__Work request__.
Of the lines in the data below, write out exactly those from the one holding "Dev.reset.tw 0 0" through the one holding "at reset. -/", both included.

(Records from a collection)
-- ==== Sys2Proof/Certificates/Slice0/Obligations.lean ====
section
/-!
DEFINITION. The statements about the model: what each command does when it runs as the spec says, what it leaves alone,
and the invariants that every command keeps. s is any state of the machine; exec leaves the queue as it is.
-/

open Sys2Proof Sys2Proof.Machine Sys2Proof.Safety

/-- For every command c and every state, a step with c at the front of the queue is exec of c with the queue's rest. -/
def Obligations.StepRunsTheFrontCommand : Prop :=
  ∀ (c : Instr) (rest : List Instr) (d : Dev),
    step { pending := c :: rest, dev := d } = exec c { pending := rest, dev := d }

/-- On an empty queue a step lets 10 ns pass (DESIGN CHOICE, log entry 2: the spec has no such command). Only the islands
change; no timer falls behind its last reading (R48); a Cold island's timer other than the I/O die's stands still (R49). -/
def Obligations.IdleStepTicksTheTimers : Prop :=
  ∀ d : Dev, ∃ t, step { pending := [], dev := d } = .next { pending := [], dev := t } ∧
    changesOnly [.isles] d t ∧
    (∀ i, d.timer i ≤ t.timer i) ∧
    (∀ i, (d.isle i).state = .cold → i ≠ ioIsle → t.timer i = d.timer i)

/-- At reset: no command waits; partition 0 owns the sixteen clusters and no other partition is active (R112, R106); no
dual commit is under way; every island is Fired at its highest frequency with its timer at zero (R688); the device is in
Run; no queue, ring or event-counter holds anything; every page but the spare slots' is Disabled (R85, R688). That slot 16
of each cluster is the spare one, and that memory reads zero, are the model's choices (log entries 3 and 4). -/
def Obligations.ResetHolds : Prop :=
  State.reset.pending = [] ∧
  Dev.reset.tw 0 0 = 0xFFFF ∧ (∀ n : Fin 16, n ≠ 0 → Dev.reset.active n.val = false) ∧
  Dev.reset.parts.commit.state = .idle ∧
  (∀ i, (Dev.reset.isle i).state = .fired ∧ Dev.reset.timer i = 0 ∧ (Dev.reset.isle i).eff = isleFmax i) ∧
  Dev.reset.pwr.state = 0 ∧ Dev.reset.sigs = [] ∧ Dev.reset.out = [] ∧ Dev.reset.evc = [] ∧
  (∀ p : Page, p.valid = true → p.blk ≠ .core → Dev.reset.bst p = .disabled) ∧
  (∀ (c : Fin 16) (s : Fin 17), Dev.reset.bst (pCore (17 * c.val + s.val)) = if s = 16 then .absent else .disabled)

/-- The invariant of EventsAreSummarised holds at reset. -/
def Obligations.ResetIsSummarised : Prop := summarised State.reset.dev

/-- From any state, every command that answers a next state leaves the event summary complete: a page that stands in a view
and has an enabled event pending there has the summary bit of its manifest entry set in that view (R546), also right after
software cleared the bit (R547). A step on an empty queue keeps that. -/
def Obligations.EventsAreSummarised : Prop :=
  (∀ (c : Instr) (s t : State), exec c s = .next t → summarised t.dev) ∧
  (∀ s t : State, s.pending = [] → summarised s.dev → step s = .next t → summarised t.dev)

/-- REGISTER_WRITE at an offset of a view where no page stands is dropped, with code 0x0007 of DEVC in the PF view (R67) and
with the partition's violation count in a VF view (R66). At a page, a write that is not an aligned 32-bit one is dropped
with code 0x0005 of the page. An aligned one of BLK_EVT_EN sets the view's own copy alone; of BLK_OWNER, through the PF view,
it is dropped with code 0x0001 and counted; of the counter area, in a view with a version in force, it changes nothing (R92);
of a plain register of FLSH, TOKX or DECO through the PF view it changes that register alone, in its writable bits. -/
def Obligations.RegisterWriteEffects : Prop :=
  ∀ (v : View) (off size : Nat) (w : Word) (s : State),
    (s.dev.pageAt .pf off = none → becomes (.registerWrite .pf off size w) s (s.dev.err .pf pDevc 0x0007)) ∧
    (∀ n, s.dev.pageAt (.vf n) off = none → becomes (.registerWrite (.vf n) off size w) s (s.dev.violate n.val off)) ∧
    ∀ p, s.dev.pageAt v off = some p →
      (size ≠ 4 ∨ off % 4 ≠ 0 → becomes (.registerWrite v off size w) s (s.dev.err v p 0x0005)) ∧
      (off % 0x1000 = 0x01C →
        becomes (.registerWrite v off 4 w) s (s.dev.updHdr v p fun h => { h with evtEn := w })) ∧
      (v = .pf → off % 0x1000 = 0x028 →
        becomes (.registerWrite v off 4 w) s ((s.dev.err .pf p 0x0001).cnt .pf pPart 1 1)) ∧
      (opens s.dev v p → off % 4 = 0 → 0xC00 ≤ off % 0x1000 → becomes (.registerWrite v off 4 w) s s.dev) ∧
      (opens s.dev v p → v = .pf → p.blk = .flsh ∨ p.blk = .tokx ∨ p.blk = .deco → off % 4 = 0 → 0x040 ≤ off % 0x1000 →
        off % 0x1000 < 0xC00 →
        becomes (.registerWrite v off 4 w) s (s.dev.wrReg v p (off % 0x1000) w) ∧
        changesOnly [.regs] s.dev (s.dev.wrReg v p (off % 0x1000) w))

/-- In a view with a version in force: COUNTER_LOW_READ returns the low 32 bits, copies the high 32 bits into the reading
view's snapshot and clears the counter; a 32-bit read of the high word (RC_READ) returns the snapshot and clears nothing;
COUNTER_64_READ returns the whole counter and clears it. Nothing else of the device changes, but for what is read out and the
count of free values. -/
def Obligations.CounterReadsClear : Prop :=
  ∀ (v : View) (p : Page) (n : Fin 128) (s : State), opens s.dev v p →
    let c := s.dev.pg.ctr.get 0 (ckey v p n.val)
    becomes (.counterLowRead v p n) s
      { s.dev with
        pg := { s.dev.pg with ctr := s.dev.pg.ctr.erase (ckey v p n.val)
                              snap := s.dev.pg.snap.put 0#32 (ckey v p n.val) (BitVec.ofNat 32 (c / 2 ^ 32)) }
        out := .read v (c % 2 ^ 32) :: s.dev.out } ∧
    becomes (.counter64Read v p n) s
      { s.dev with pg := { s.dev.pg with ctr := s.dev.pg.ctr.erase (ckey v p n.val) }, out := .read v c :: s.dev.out } ∧
    (p.blk ≠ .part → p.blk ≠ .tier → p.blk ≠ .pwrc → p.blk ≠ .nwch → ∀ inc,
      becomes (.rcRead v p (0xC04 + 8 * n.val) inc) s
        { s.dev with out := .read v (s.dev.pg.snap.get 0#32 (ckey v p n.val)).toNat :: s.dev.out, free := s.dev.free + 1 })

/-- RC_READ of BLK_ERR_CNT returns the view's count and leaves it at the increments that arrive in the same cycle (R21).
PART_VIOL_READ clears the count and the address record of the partition that the view shows (R113). TIER_FAULT_INFO_READ
rearms that partition's fault record (R300). ISLE_TIMER_LO_READ returns the low word of the island's timer and puts the high
word into the reading view's copy of ISLE_TIMER_HI (R53, register table of the ISLE page). -/
def Obligations.ClearingReads : Prop :=
  (∀ (v : View) (p : Page) (inc : Nat) (s : State), p.valid = true → s.dev.reaches v p = true →
    completes (.rcRead v p 0x024 inc) s fun d =>
      (d.hdrOf v p).errCnt = BitVec.ofNat 32 (sat 32 inc) ∧
      d.out = .read v (s.dev.hdrOf v p).errCnt.toNat :: s.dev.out ∧ changesOnly [.hdr, .out, .irq, .ctr] s.dev d) ∧
  (∀ (v : View) (s : State), opens s.dev v pPart →
    completes (.partViolRead v) s fun d =>
      (d.parts.st.get .reset (s.dev.selPart v pPart)).viol = 0#32 ∧
      (d.parts.st.get .reset (s.dev.selPart v pPart)).violAddr = none ∧
      changesOnly [.parts, .out, .free, .irq, .ctr] s.dev d) ∧
  (∀ (v : View) (s : State) (x : TierFault), opens s.dev v pTier → s.dev.tier.fault.find? (s.dev.selPart v pTier) = some x →
    completes (.tierFaultInfoRead v) s fun d =>
      d.tier.fault.find? (s.dev.selPart v pTier) = some { x with armed := true } ∧
      changesOnly [.tier, .out, .free, .irq, .ctr] s.dev d) ∧
  (∀ (v : View) (i : Nat) (s : State), (isleKind i).isSome = true → opens s.dev v (pIsle i) →
    becomes (.isleTimerLoRead v i) s
      ((s.dev.setRegAt (pIsle i) (v.key + 1) 0x05C (BitVec.ofNat 32 (s.dev.timer i / 2 ^ 32))).put
        (.read v (s.dev.timer i % 2 ^ 32))))

/-- In a view where the page stands. BLK_NEG_WRITE, with no version in force or the block Disabled or Quiesced: major 1 puts in
force minor version min(N, 3), the highest implemented at or below N; any other major is refused, with no version in force and
code 0x0002 (R98); with a version in force and the block in another state the write is dropped with code 0x0002 (R100).
BLK_EVT_WRITE: a 1 clears an event bit, but a bit that arrives in the same cycle ends set (R20); a 1 to bit 31 clears
BLK_ERR_FIRST, and an error arriving then is recorded with bit 31 set; an error that arrives while a code stands is counted in
BLK_ERR_CNT and leaves the code (R91). EVENT_SUMMARY_WRITE clears in its word the bits written 1 and no others; what is pending
is set again by the summary that closes the command (R547). Nothing else of the device changes. -/
def Obligations.HeaderWrites : Prop :=
  (∀ (v : View) (p : Page) (s : State), p.valid = true → s.dev.reaches v p = true →
    ((s.dev.hdrOf v p).neg = none ∨ s.dev.bst p = .disabled ∨ s.dev.bst p = .quiesced →
      (∀ n : Byte, becomes (.blkNegWrite v p 1 n) s
        (s.dev.updHdr v p fun h => { h with neg := some (1, if n.toNat ≤ 3 then n.toNat else 3) })) ∧
      (∀ m n : Byte, m ≠ 1 → becomes (.blkNegWrite v p m n) s
        ((s.dev.updHdr v p fun h => { h with neg := none }).err v p 0x0002))) ∧
    ((s.dev.hdrOf v p).neg ≠ none → s.dev.bst p ≠ .disabled → s.dev.bst p ≠ .quiesced →
      ∀ m n : Byte, becomes (.blkNegWrite v p m n) s (s.dev.err v p 0x0002)) ∧
    (∀ (w arriving : Word) (e : BitVec 16), completes (.blkEvtWrite v p w arriving e) s fun d =>
      changesOnly [.hdr, .irq, .out, .ctr] s.dev d ∧
      (∀ i, i < 31 → (d.hdrOf v p).evt.getLsbD i =
        (arriving.getLsbD i || ((s.dev.hdrOf v p).evt.getLsbD i && !w.getLsbD i))) ∧
      (e = 0 → (d.hdrOf v p).evt.getLsbD 31 = ((s.dev.hdrOf v p).evt.getLsbD 31 && !w.getLsbD 31) ∧
        (d.hdrOf v p).errCode = if w.getLsbD 31 then 0 else (s.dev.hdrOf v p).errCode) ∧
      (e ≠ 0 → w.getLsbD 31 = true →
        (d.hdrOf v p).evt.getLsbD 31 = true ∧ (d.hdrOf v p).errCode = e ∧
        (d.hdrOf v p).errCnt = (s.dev.hdrOf v p).errCnt) ∧
      (e ≠ 0 → w.getLsbD 31 = false → (s.dev.hdrOf v p).errCode ≠ 0 →
        (d.hdrOf v p).errCode = (s.dev.hdrOf v p).errCode ∧
        (d.hdrOf v p).errCnt = if (s.dev.hdrOf v p).errCnt = 0xFFFFFFFF#32 then 0xFFFFFFFF#32
          else (s.dev.hdrOf v p).errCnt + 1))) ∧
  (∀ (v : View) (i : Fin 64) (w : Word) (s : State), opens s.dev v (sumPage v) →
    becomes (.eventSummaryWrite v i w) s
      { s.dev with irq := { s.dev.irq with summary := s.dev.irq.summary.filter fun k =>
          !((v.key * 2048 + 32 * i.val ≤ k && k < v.key * 2048 + 32 * i.val + 32) && w.getLsbD (k % 32)) } })

/-- Through the PF view, or a VF view of an owned page (R82). A Disabled block written enable = 1 becomes Enabling, with the
quiesce bit of the same write; when ready it becomes Running, or Quiesced where quiesce was written (R86). A Running block
written quiesce = 1 becomes Quiescing, or Quiesced where it holds nothing; one written enable = 0 likewise, with enable 0; when
idle it becomes Quiesced, or Disabled where enable is 0. A Quiesced block written quiesce = 0 becomes Running, written
enable = 0 becomes Disabled. A change that R85 has no row for is dropped with code 0x0003 (R87); a VF's write to a shared
block's BLK_CTL is dropped and counted (R82). Other pages keep their states through enable, unquiesce, drained and disable. -/
def Obligations.BlockControl : Prop :=
  ∀ (v : View) (p : Page) (s : State), p.valid = true → s.dev.reaches v p = true →
    let x := s.dev.pst p
    (v = .pf ∨ p.shared = false →
      (x.state = .disabled → x.enable = false →
        (p = pFabt → s.dev.reg pFabt 0x044 ≠ 0) →
        (p.blk = .strm → s.dev.strmEnableBad p.inst ((s.dev.strmOwner p.inst).getD 0) = false) →
        ∀ q, completes (.blockEnable v p q) s fun d => d.pst p = ⟨.enabling, true, q⟩ ∧
          changesOnly [.st, .hdr, .irq, .out, .ctr] s.dev d ∧ ∀ p', p'.key ≠ p.key → d.pst p' = s.dev.pst p') ∧
      (x.state = .running → x.enable = true → x.quiesce = false →
        (completes (.blockQuiesce v p) s fun d => (d.pst p).enable = true ∧ (d.pst p).quiesce = true ∧
          ((d.bst p = .quiescing) ∨ (p.blk = .opte ∧ d.bst p = .quiesced))) ∧
        (completes (.blockDisable v p) s fun d => (d.pst p).enable = false ∧ (d.pst p).quiesce = false ∧
          ((d.bst p = .quiescing) ∨ (p.blk = .opte ∧ d.bst p = .disabled)))) ∧
      (x.state = .quiesced → x.enable = true →
        (x.quiesce = true → completes (.blockUnquiesce v p) s fun d => d.pst p = ⟨.running, true, false⟩ ∧
          changesOnly [.st, .hdr, .irq, .out, .ctr] s.dev d ∧ ∀ p', p'.key ≠ p.key → d.pst p' = s.dev.pst p') ∧
        (completes (.blockDisable v p) s fun d => d.pst p = ⟨.disabled, false, x.quiesce⟩ ∧
          changesOnly [.st, .hdr, .irq, .out, .ctr, .fab] s.dev d ∧ ∀ p', p'.key ≠ p.key → d.pst p' = s.dev.pst p')) ∧
      (x.state = .enabling ∨ x.state = .halted ∨ x.state = .resetting ∨ x.state = .absent →
        (∀ q, x.enable = false ∨ x.quiesce ≠ q → becomes (.blockEnable v p q) s (s.dev.err v p 0x0003)) ∧
        (x.enable = true → becomes (.blockDisable v p) s (s.dev.err v p 0x0003)))) ∧
    (∀ n, v = .vf n → p.shared = true →
      (∀ q, becomes (.blockEnable v p q) s (s.dev.violR n p 0x010)) ∧
      becomes (.blockQuiesce v p) s (s.dev.violR n p 0x010) ∧
      becomes (.blockUnquiesce v p) s (s.dev.violR n p 0x010) ∧
      becomes (.blockDisable v p) s (s.dev.violR n p 0x010)) ∧
    (x.state = .enabling → completes (.blockReady p) s fun d =>
      d.pst p = { x with state := if x.quiesce then .quiesced else .running }) ∧
    (x.state = .quiescing → s.dev.unitBusy p = false → completes (.blockDrained p) s fun d =>
      d.pst p = { x with state := if x.enable then .quiesced else .disabled } ∧
      changesOnly [.st, .hdr, .irq, .out, .ctr, .fab] s.dev d ∧ ∀ p', p'.key ≠ p.key → d.pst p' = s.dev.pst p')

/-- BLOCK_RESET through the PF view, or a VF view of an owned page, of a block that is Disabled, Quiesced, or Halted where a
reset through that view releases it (R89), and whose larger domain is not being handled (R646): the block ends Disabled with
enable and quiesce 0; every plain register of the page reads its reset value in every scope; in every view the header is at its
reset values but for the event of the change of state and the version in force, which the blocks listed are shown to keep (R88); the page's counters are zero (but for the
messages that the closing summary counts in PCIE and RING). In any other state the write is dropped with code 0x0003 (R87). -/
def Obligations.BlockResetEffects : Prop :=
  ∀ (v : View) (p : Page) (s : State), p.valid = true → s.dev.reaches v p = true → v = .pf ∨ p.shared = false →
    (s.dev.bst p = .disabled ∨ s.dev.bst p = .quiesced ∨ (s.dev.bst p = .halted ∧ releases v p = true) →
      s.dev.largerHandled p = false →
      completes (.blockReset v p) s fun d =>
        d.pst p = ⟨.disabled, false, false⟩ ∧
        (∀ sc off, sc < 0x100 → off < 0x1000 → d.regAt p sc off = regDflt p off) ∧
        (p.blk ∈ [.devc, .part, .opte, .rede, .hbmc, .flsh, .tokx, .deco, .dmae, .pwrc, .secc, .errm, .side, .mgmt] →
          ∀ v', (d.hdrOf v' p).neg = (s.dev.hdrOf v' p).neg) ∧
        (∀ v', (d.hdrOf v' p).evtEn = 0 ∧ (d.hdrOf v' p).errCode = 0 ∧
          (d.hdrOf v' p).errCnt = 0 ∧ (d.hdrOf v' p).evt &&& 0xBFFFFFFF#32 = 0) ∧
        (p.blk ≠ .pcie → p.blk ≠ .ring → ∀ v' n, n < 128 → d.pg.ctr.get 0 (ckey v' p n) = 0)) ∧
    (s.dev.bst p = .running ∨ s.dev.bst p = .enabling ∨ s.dev.bst p = .quiescing ∨ s.dev.bst p = .resetting ∨
      s.dev.bst p = .absent → becomes (.blockReset v p) s (s.dev.err v p 0x0003))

__Task output__.
  Dev.reset.tw 0 0 = 0xFFFF ∧ (∀ n : Fin 16, n ≠ 0 → Dev.reset.active n.val = false) ∧
  Dev.reset.parts.commit.state = .idle ∧
  (∀ i, (Dev.reset.isle i).state = .fired ∧ Dev.reset.timer i = 0 ∧ (Dev.reset.isle i).eff = isleFmax i) ∧
  Dev.reset.pwr.state = 0 ∧ Dev.reset.sigs = [] ∧ Dev.reset.out = [] ∧ Dev.reset.evc = [] ∧
  (∀ p : Page, p.valid = true → p.blk ≠ .core → Dev.reset.bst p = .disabled) ∧
  (∀ (c : Fin 16) (s : Fin 17), Dev.reset.bst (pCore (17 * c.val + s.val)) = if s = 16 then .absent else .disabled)

/-- The invariant of EventsAreSummarised holds at reset. -/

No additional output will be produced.